Опасное чтение. История цензуры и самоцензуры

Apr 03, 2017 03:26

Книги Опасны
Инфекция, яд и спусковой крючок. Идея о том, что книги опасны, имеет долгую историю и содержит ядро ​​истины
Статья Frank Furedi на сайте AEON.co

В университетах всего мира студенты стали утверждать, что чтение книг может привести их в состояние расстройства, вплоть до депрессии, травмы или даже самоубийства. Некоторые утверждают, что роман Вирджинии Вулф « Миссис Даллоуэй» (1925), в котором произошло самоубийство , может спровоцировать суицидальные мысли среди людей, склонных к самоповреждению. Другие настаивают на том, что «Великий Гэтсби» Скотта Фитцджеральда (1925), с его подводным течением супружеского насилия, может вызвать болезненные воспоминания о бытовом насилии. Даже древние классические тексты, утверждали учащиеся, могут быть опасными: в Колумбийском университете в Нью-Йорке активисты-студенческие активисты потребовали, чтобы предупреждение было связано с "Метаморфозами" Овидия на том основании , что его «яркие изображения изнасилования» могут вызвать чувство незащищенности и уязвимости среди некоторых читателях.
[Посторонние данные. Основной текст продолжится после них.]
-- ==== Sys2Proof/WellFormed.lean ====
section
/-! DEFINITION. Which commands can stand for a happening at the EC-740 at all: operand values outside these checks
name nothing the manual describes. `exec` is total and does not consult them; senders do. -/

namespace Sys2Proof.WellFormed

/-- A register offset of the local bus: a 32-bit aligned offset (manual section 12.1). -/
def registerOffset (offset : Nat) : Bool := offset % 4 == 0

/-- Each block takes an output frame start once. -/
def frameOrder (order : List FrameBlock) : Bool := order.all fun b => order.count b == 1

/-- A transaction has at most 32 write bytes (manual section 9.3). -/
def ackCount (acked : Nat) : Bool := acked ≤ 32

/-- A transaction reads at most 32 bytes (manual section 9.3). -/
def readBytes (read : List Byte) : Bool := read.length ≤ 32

/-- The bytes of one message from its start byte on: at least one, at most 1 + 3 + 32 + 2 (R128). -/
def messageBytes (bytes : List Byte) : Bool := 1 ≤ bytes.length && bytes.length ≤ 38

/-- A failing outcome (R102, R152). -/
def failing (o : BusOutcome) : Bool := o != .success

/-- HB_DAT is read before the first pulse of a recovery and after each of at most nine (R146). -/
def recoveryReadings (reads : List Bool) : Bool := 1 ≤ reads.length && reads.length ≤ 10

/-- A poll table entry number (R140). -/
def pollEntry (j : Nat) : Bool := j < 8

end Sys2Proof.WellFormed

namespace Sys2Proof

/-- The check of a whole command. -/
def wellFormed : Instr → Bool
  | .registerWrite offset _ => WellFormed.registerOffset offset
  | .outputFrameStart order => WellFormed.frameOrder order
  | .busReset acked => WellFormed.ackCount acked
  | .gainWriteFailed _ o => WellFormed.failing o
  | .reel _ b => WellFormed.messageBytes b
  | .chainageResync _ b => WellFormed.messageBytes b
  | .powerGrant _ b => WellFormed.messageBytes b
  | .operatorText _ b => WellFormed.messageBytes b
  | .keepalive _ b => WellFormed.messageBytes b
  | .surfaceMessage _ b => WellFormed.messageBytes b
  | .haltDrive _ b => WellFormed.messageBytes b
  | .releaseDrive _ b => WellFormed.messageBytes b
  | .messageDropped b framingError => framingError || WellFormed.messageBytes b
  | .messageDiscarded b => WellFormed.messageBytes b
  | .arbitrationLost _ acked => WellFormed.ackCount acked
  | .busStuck _ acked => WellFormed.ackCount acked
  | .busTransactionEnd _ _ acked read => WellFormed.ackCount acked && WellFormed.readBytes read
  | .pollFailing _ o => WellFormed.failing o
  | .pollDue _ j => WellFormed.pollEntry j
  | .recoveryEnd _ reads _ _ => WellFormed.recoveryReadings reads
  | .start | .halt | .softReset | .listResync | .workBaseWrite _ | .attentionWrite _ | .attentionMaskWrite _
  | .powerOnReset | .configurationLoad _ | .regionPreparation _ | .memoryError _ | .listPollTimerExpiry
  | .scanSlot _ | .badKind | .lampSet | .exposureSet | .chainageRun | .chainageCalibrate | .markSet | .driveHold
  | .frameHold | .frameRelease | .snapshot | .overlayWrite | .overlayStyle | .fontLoad | .busTransfer | .pollSet
  | .uplinkSend | .latchClear | .captureStall | .captureDue | .triggerEnd | .frameValidRise | .pixelLine _ _
  | .frameValidFall _ | .frameComplete _ | .captureDeadlineExpiry | .sensorLos _ | .tempStale _ | .rxGapTimeout
  | .linkLost | .headStatus | .uplinkTransmitStart | .uplinkSendEnd | .busForeignStart | .busForeignStop
  | .busBusyTimeout _ | .stillCopyEnd _ | .startByte => true

end Sys2Proof
end

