theorem enterRunning_steps {l : Loading} (hl : s.loading = some l) (h : Keeps s t) : Steps s (enterRunning t) := by
  have planned : Steps s (enterRunningPlan t) := {
    toMoves := fixPlan_moves {
      wf := h.wf, bounded := fun hb => bounded_of_le (h := h.bounded hb), cfg := h.cfg, loading := fun _ => rfl
      silent := fun hm hs => absurd hs (not_silent hl hm) }
    boost := fun _ => fixPlan_held _ }
  rw [enterRunning_eq]
  refine planned.keeps (onward_keeps (lampDo_keeps (.refl _)) fun h => onward_keeps (busServe_keeps ?_) awaitDue_keeps)
  exact h.of_view rfl

theorem regionPreparationOp_steps {l : Loading} (hl : s.loading = some l) (h : Keeps s t) :
    Steps s (regionPreparationOp l t) := by
  have h1 : Keeps s (if l.listChanged = true then prepareLists t else t) := ite_keeps (prepareLists_keeps hl h) h
  have h2 := prepareRing_keeps (changed := l.ringChanged) h1
  have h3 := fun base part => writeStatus_keeps (base := base) (part := part) h2
  exact onward_steps h1.toSteps (onward_steps h2.toSteps (onward_steps (h3 _ _).toSteps (enterRunning_steps hl (h3 _ _))))

/-! ### The resets -/

theorem powerOnResetOp_sound (s : State) : Sound s (powerOnResetOp s) where
  wf := id
  loading _ := rfl
  bounded _ := ⟨rfl, Nat.zero_le _, Nat.zero_le _, Nat.zero_le _, Nat.zero_le _, trivial⟩
  boost _ _ hp := nomatch hp

theorem softResetOp_sound (s : State) : Sound s (softResetOp s) where
  wf := id
  loading _ := rfl
  bounded _ := ⟨rfl, Nat.zero_le _, Nat.zero_le _, Nat.zero_le _, Nat.zero_le _, trivial⟩
  boost _ _ hp := nomatch hp

/-! ## What a command can do -/

/-- What a command does to what the step invariants look at: what `Steps` allows, or it is a START that is taken, the
taking of a configuration, or a reset. -/
inductive Effect (s : State) : State → Prop
  | steps {t : State} (h : Steps s t) : Effect s t
  | start (origin : StartOrigin) (h : s.part = .off ∨ s.part = .halted) : Effect s (enterLoading origin s)
  | load (l : Loading) (m : Nat) (r : List Byte) (h : s.loading = some l) :
      Effect s (takeConfig l (parseCfg r) (advance m s))
  | powerOn : Effect s (powerOnResetOp s)
  | soft : Effect s (softResetOp s)

/-- A command answers a next state, in which it has had its effect. -/
def Answers (s : State) (o : Host.Outcome State Fault Refusal) : Prop := ∃ t, o = .next t ∧ Effect s t

theorem Keeps.answers (h : Keeps s t) : Answers s (.next t) := ⟨t, rfl, .steps h.toSteps⟩

theorem Steps.answers (h : Steps s t) : Answers s (.next t) := ⟨t, rfl, .steps h⟩

theorem advance_keeps {m : Nat} (h : Keeps s t) : Keeps s (advance m t) := h.of_view rfl

theorem handOverKind_answers {kind : Nat} {f : Request → State → State}
    (hf : ∀ (r : Request) (u : State), Keeps s u → Keeps s (f r u)) : Answers s (.next (handOverKind kind f s)) :=
  (handOver_keeps hf (.refl s)).answers
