/-- What an operation does. -/
def Op.run (s : State) : Op → State
  | .nop => s
  | .ld8 dst src => s.ld8 dst src
  | .ld8Imm dst n => s.ld8Imm dst n
  | .ld16Imm p v => s.ld16Imm p v
  | .storeA p => s.storeA p
  | .loadA p => s.loadA p
  | .storeAAt a => s.storeAAt a
  | .loadAAt a => s.loadAAt a
  | .storeAHighC => s.storeAAt (highPage (s.reg .c))
  | .loadAHighC => s.loadAAt (highPage (s.reg .c))
  | .storeSP a => s.storeSP a
  | .ldSPHL => s.ldSPHL
  | .pushPair p => s.pushPair p
  | .popPair p => s.popPair p
  | .accR8 op r => s.accR8 op r
  | .accImm op n => s.accImm op n
  | .inc8 r => s.inc8 r
  | .dec8 r => s.dec8 r
  | .daa => s.daa
  | .cpl => s.cpl
  | .scf => s.scf
  | .ccf => s.ccf
  | .inc16 p => s.inc16 p
  | .dec16 p => s.dec16 p
  | .addHL p => s.addHL p
  | .addSP e => s.addSP e
  | .ldHLSP e => s.ldHLSP e
  | .rotA op => s.rotA op
  | .rot op r => s.rot op r
  | .bitTest b r => s.bitTest b r
  | .bitReset b r => s.bitReset b r
  | .bitSet b r => s.bitSet b r
  | .prefixed b => s.prefixed b
  | .jumpTo a => s.jumpTo a
  | .jumpHL => s.jumpTo s.hl
  | .jumpRel e => s.jumpTo (s.relative e)
  | .jumpIf cc a => s.jumpIf cc a
  | .jumpRelIf cc e => s.jumpIf cc (s.relative e)
  | .callTo a => s.callTo a
  | .callIf cc a => s.callIf cc a
  | .ret => s.ret
  | .retIf cc => s.retIf cc
  | .reti => s.returnFromInterrupt
  | .halt => s.setHalted true
  | .stop => s.stop
  | .di => (s.setIME false).setEiCount 0
  | .ei => s.setEiCount s.eiDelayCount
  | .illegal op => s.raiseIllegalOpcode op

theorem illegal_spec {i : Instr} {op : Byte} (h : encode i = [op]) (hm : op ∈ illegalBytes) (b : Byte)
    (e : Op.illegal op = .illegal b) : encode i = [b] ∧ b ∈ illegalBytes := by
  injection e with e
  exact e ▸ ⟨h, hm⟩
Вероятно, это первый раз в истории, когда молодые читатели сами требуют защиты от тревожного содержания своих учебных текстов, однако чтение воспринимается как угроза психическому здоровью в течение тысяч лет. В соответствии с патерналистским духом древней Греции Сократ сказал, что большинство людей не могут самостоятельно писать письменный текст. Он опасался, что для многих, особенно необразованных, чтение может вызвать путаницу и моральную дезориентацию, если читатель не был направлен кем-то с мудростью. В диалоге Платона, Федра, написанного в 360 г. до н.э., Сократ предупредил, что зависимость от написанного слова ослабит память людей и освободит их от ответственности за воспоминания. Сократ использовал греческое слово pharmakon - «зелье» - как метафору для письма, передавая парадокс, что чтение может быть лекарством, но, скорее всего, ядом. Паникеры повторили его предупреждения о текстах как токсичных веществах на столетия вперед.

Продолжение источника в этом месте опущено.